/-- Settles O11: a command answers; failed or completed, it leaves the fields named alone, and DIV by `exec_keeps_div_or_lddiv`. -/
theorem everyCommandCompletes : Obligations.EveryCommandCompletes := by
  intro i s
  obtain ⟨t, ht⟩ := exec_answers i s
  have hdiv : t.div ≠ s.div → i = .lddiv 0 := (exec_keeps_div_or_lddiv ht).resolve_left
  rcases exec_fails_or_completes ht with ⟨e, op, rfl, -, -⟩ | ⟨d, c, q, m, rfl⟩
  · exact ⟨_, ht, rfl, rfl, rfl, rfl, rfl, rfl, rfl, rfl, rfl, fun _ => rfl, hdiv⟩
  · exact ⟨_, ht, rfl, rfl, rfl, rfl, rfl, rfl, rfl, rfl, rfl, id, hdiv⟩

/-! ## The commands -/

/-- Settles O13: NOP checks nothing and writes nothing before it completes. -/
theorem nopCompletes : Obligations.NopCompletes := fun s => (exec_nop s).trans (finish_none 0x00 id s)

/-- Settles O21: a table other than 0 is the one check LDDIV has. -/
theorem lddivReservedTableFails : Obligations.LddivReservedTableFails := by
  intro s tbl htbl
  rw [exec_lddiv, if_neg htbl, finish_some]
  rfl

/-- R121: a COEF entry as the rounded sum over the samples, for a legal BITS. -/
theorem toInt_forwardDct_eq_sum (sample : Matrix Half) {bits : BitVec 5} (h16 : bits.toNat ≤ 16) (u v : Fin 8) :
    ((forwardDct sample bits)[idx u v]).toInt =
      roundHAZ (∑ x : Fin 8, ∑ y : Fin 8, ((sample[idx x y]).toInt - 2 ^ (bits.toNat - 1)) * rom u v x y) (2 ^ 30) := by
  rw [toInt_forwardDct sample h16, coefficient, directSum_eq_sum]
  rfl

/-- Settles O18: the completion of FDCTQ, whose lanes divide the COEF entries that `toInt_forwardDct_eq_sum` gives. -/
theorem fdctqTransformsThenQuantizes : Obligations.FdctqTransformsThenQuantizes := by
  intro s _ h16 hdiv
  refine ⟨forwardDct s.sample s.bits, quantize (forwardDct s.sample s.bits) s.div, nzmaskOf (quantize (forwardDct s.sample s.bits) s.div),
    exec_fdctq_eight hdiv, toInt_forwardDct_eq_sum s.sample h16, fun u v => ?_, nzmaskOf_getLsb _⟩
  rw [quantize_get, toInt_quantLane _ (hdiv (idx u v)), toInt_forwardDct_eq_sum s.sample h16]

/-- Settles O19: QUANT after FDCT divides the COEF that FDCT wrote by the same DIV, and completing twice is completing once. -/
theorem fdctqEqualsFdctThenQuant : Obligations.FdctqEqualsFdctThenQuant := fun s hdiv =>
  ⟨_, _, exec_fdct_eight s,
    exec_quant_eight (s := State.complete { s with coef := forwardDct s.sample s.bits }) hdiv, exec_fdctq_eight hdiv⟩

/-! ## Defined accesses answer -/

theorem offsetOk_iff {off : Nat} : offsetOk off = true ↔ off % 4 = 0 ∧ off < 0x1000 := by
  simp [offsetOk]

theorem memWrite_of_offsetOk {off : Nat} (w : Word) (s : State) (ho : offsetOk off = true) :
    memWrite off 4 w s = .next (writeLoc (locOf off) w s) := by
  obtain ⟨h4, hin⟩ := offsetOk_iff.1 ho
  exact memWrite_aligned off w s h4 hin

theorem memRead_of_offsetOk {off : Nat} (s : State) (ho : offsetOk off = true) :
    memRead off 4 s = .next (readLoc (locOf off) s) := by
  obtain ⟨h4, hin⟩ := offsetOk_iff.1 ho
  exact memRead_aligned off s h4 hin

/-- R108: a host operation with a defined access, or a label of the program, answers. -/
theorem hostOp_answers {op : HostOp} {s : State} (h : op.ok s.hostProg = true) : ∃ t, hostOp op s = .next t := by
  cases op with
  | sw off imm => exact ⟨_, by rw [hostOp, memWrite_of_offsetOk _ _ h, andThen_next]⟩
  | swt off r => exact ⟨_, by rw [hostOp, memWrite_of_offsetOk _ _ h, andThen_next]⟩
  | lw r off => exact ⟨_, by rw [hostOp, memRead_of_offsetOk _ h, andThen_next]⟩
  | bnez r l =>
    obtain ⟨place, hplace⟩ := Option.isSome_iff_exists.1 h
    exact ⟨_, by rw [hostOp, hplace]⟩
  | andi r m imm | label l | halt => exact ⟨_, rfl⟩

/-- R70: a defined single access answers. -/
theorem busAccess_answers {a : Access} {s : State} (h : a.ok s.base) : ∃ t, busAccess a s = .next t := by
  cases a with
  | read addr size =>
    obtain ⟨hbase, rfl, ho⟩ := h
    exact ⟨_, by rw [busAccess, State.offsetOf, if_pos hbase, andThen_next, memRead_of_offsetOk _ ho, andThen_next]⟩
  | write addr size w =>
    obtain ⟨hbase, rfl, ho⟩ := h
    exact ⟨_, by rw [busAccess, State.offsetOf, if_pos hbase, andThen_next, memWrite_of_offsetOk _ _ ho]⟩

/-- R43: a busy engine holds a command. -/
theorem State.Inv.latched {s : State} (hs : s.Inv) (hb : s.busy = true) : ∃ w, s.pending = some w :=
  Option.isSome_iff_exists.1 (hs.busy_pending ▸ hb)

theorem engineTurn_answers {s : State} (hs : s.Inv) : ∃ t, engineTurn s = .next t := by
  cases hb : s.busy with
  | false => exact ⟨s, engineTurn_idle hb⟩
  | true =>
    obtain ⟨w, hw⟩ := hs.latched hb
    rw [engineTurn_busy hb hw]
    exact completeWord_answers w s

/-! ## Every step answers -/

theorem nextTurn_cons {s : State} {a : Turn} {rest : List Turn} (h : s.turns = a :: rest) : s.nextTurn = a := by
  rw [State.nextTurn, h]

/-- With no turn left, a busy engine moves (log 5). -/
theorem nextTurn_nil_busy {s : State} (h : s.turns = []) (hb : s.busy = true) : s.nextTurn = .engine := by
  rw [State.nextTurn, h, hb]
  rfl

/-- The next turn, from the list or not, is one whose access is defined. -/
theorem State.AccessesOk.nextTurn_ok {s : State} (hs : s.AccessesOk) : s.nextTurn.ok s.base := by
  cases hturns : s.turns with
  | cons a rest =>
    rw [nextTurn_cons hturns]
    exact hs.turns a (hturns ▸ List.mem_cons_self)
  | nil =>
    rw [State.nextTurn, hturns]
    cases s.busy <;> exact trivial

theorem hostTurn_answers {s : State} (h : ∀ op ∈ s.hostProg, op.ok s.hostProg = true) : ∃ t, hostTurn s = .next t := by
  cases hop : s.hostProg[s.hostPc]? with
  | none => exact ⟨s, by rw [hostTurn, hop]⟩
  | some op =>
    rw [hostTurn, hop]
    exact hostOp_answers (h op (List.mem_of_getElem? hop))

/-- R72, R190: with the invariant and defined accesses no step stops the machine. -/
theorem step_answers {s : State} (hs : s.Inv) (hok : s.AccessesOk) : ∃ t, step s = .next t := by
  have hturn := hok.nextTurn_ok
  rw [step_eq]
  cases hn : s.nextTurn with
  | engine => exact engineTurn_answers (hs.of_sameRegisters (sameRegisters_popTurn s))
  | host => exact hostTurn_answers (s := s.popTurn) hok.host
  | bus a =>
    rw [hn] at hturn
    exact busAccess_answers (s := s.popTurn) hturn
  | rst => exact ⟨_, rfl⟩

/-- A step takes a turn off the list and leaves the host's program and BASE alone, so what is left to come is still defined. -/
theorem State.AccessesOk.of_step {s t : State} (hs : s.AccessesOk) (h : step s = .next t) : t.AccessesOk := by
  obtain ⟨hprog, hturns, hinst⟩ := step_keeps_platform h
  have hbase : t.base = s.base := by rw [State.base, State.base, hinst]
  constructor
  · rw [hprog]
    exact hs.host
  · rw [hturns, hbase]
    exact fun a ha => hs.turns a (List.mem_of_mem_tail ha)

/-! ## A busy engine gets its turn -/

/-- `a` is busy with the command of `s`, on the same operands (R43). -/
structure SameCommand (s a : State) : Prop where
  busy : a.busy = true
  pending : a.pending = s.pending
  sample : a.sample = s.sample
  div : a.div = s.div
  coef : a.coef = s.coef
  bits : a.bits = s.bits

theorem SameCommand.refl {s : State} (hb : s.busy = true) : SameCommand s s := ⟨hb, rfl, rfl, rfl, rfl, rfl⟩

theorem SameCommand.trans {s t a : State} (h : SameCommand s t) (h' : SameCommand t a) : SameCommand s a :=
  ⟨h'.busy, h'.pending.trans h.pending, h'.sample.trans h.sample, h'.div.trans h.div, h'.coef.trans h.coef, h'.bits.trans h.bits⟩

theorem sameCommand_of_step {s t : State} (h : step s = .next t) (hb : s.busy = true) (hne : s.nextTurn ≠ .engine)
    (hnr : s.nextTurn ≠ .rst) : SameCommand s t := by
  obtain ⟨hsample, hdiv, hcoef, hbits, -, -, hpending, -, hbusy, -⟩ := operandsAreFixedWhileBusy s t h hb hne hnr
  exact ⟨hbusy, hpending, hsample, hdiv, hcoef, hbits⟩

=-=-=

[PROBLEM TO WORK ON]
Using the entries above, give back exactly the line containing "engineTurn s = .next t := by", the line containing "is defined. -/", and every line between them, and nothing else.

[WRITTEN ANSWER]
theorem engineTurn_answers {s : State} (hs : s.Inv) : ∃ t, engineTurn s = .next t := by
  cases hb : s.busy with
  | false => exact ⟨s, engineTurn_idle hb⟩
  | true =>
    obtain ⟨w, hw⟩ := hs.latched hb
    rw [engineTurn_busy hb hw]
    exact completeWord_answers w s

/-! ## Every step answers -/

theorem nextTurn_cons {s : State} {a : Turn} {rest : List Turn} (h : s.turns = a :: rest) : s.nextTurn = a := by
  rw [State.nextTurn, h]

/-- With no turn left, a busy engine moves (log 5). -/
theorem nextTurn_nil_busy {s : State} (h : s.turns = []) (hb : s.busy = true) : s.nextTurn = .engine := by
  rw [State.nextTurn, h, hb]
  rfl

/-- The next turn, from the list or not, is one whose access is defined. -/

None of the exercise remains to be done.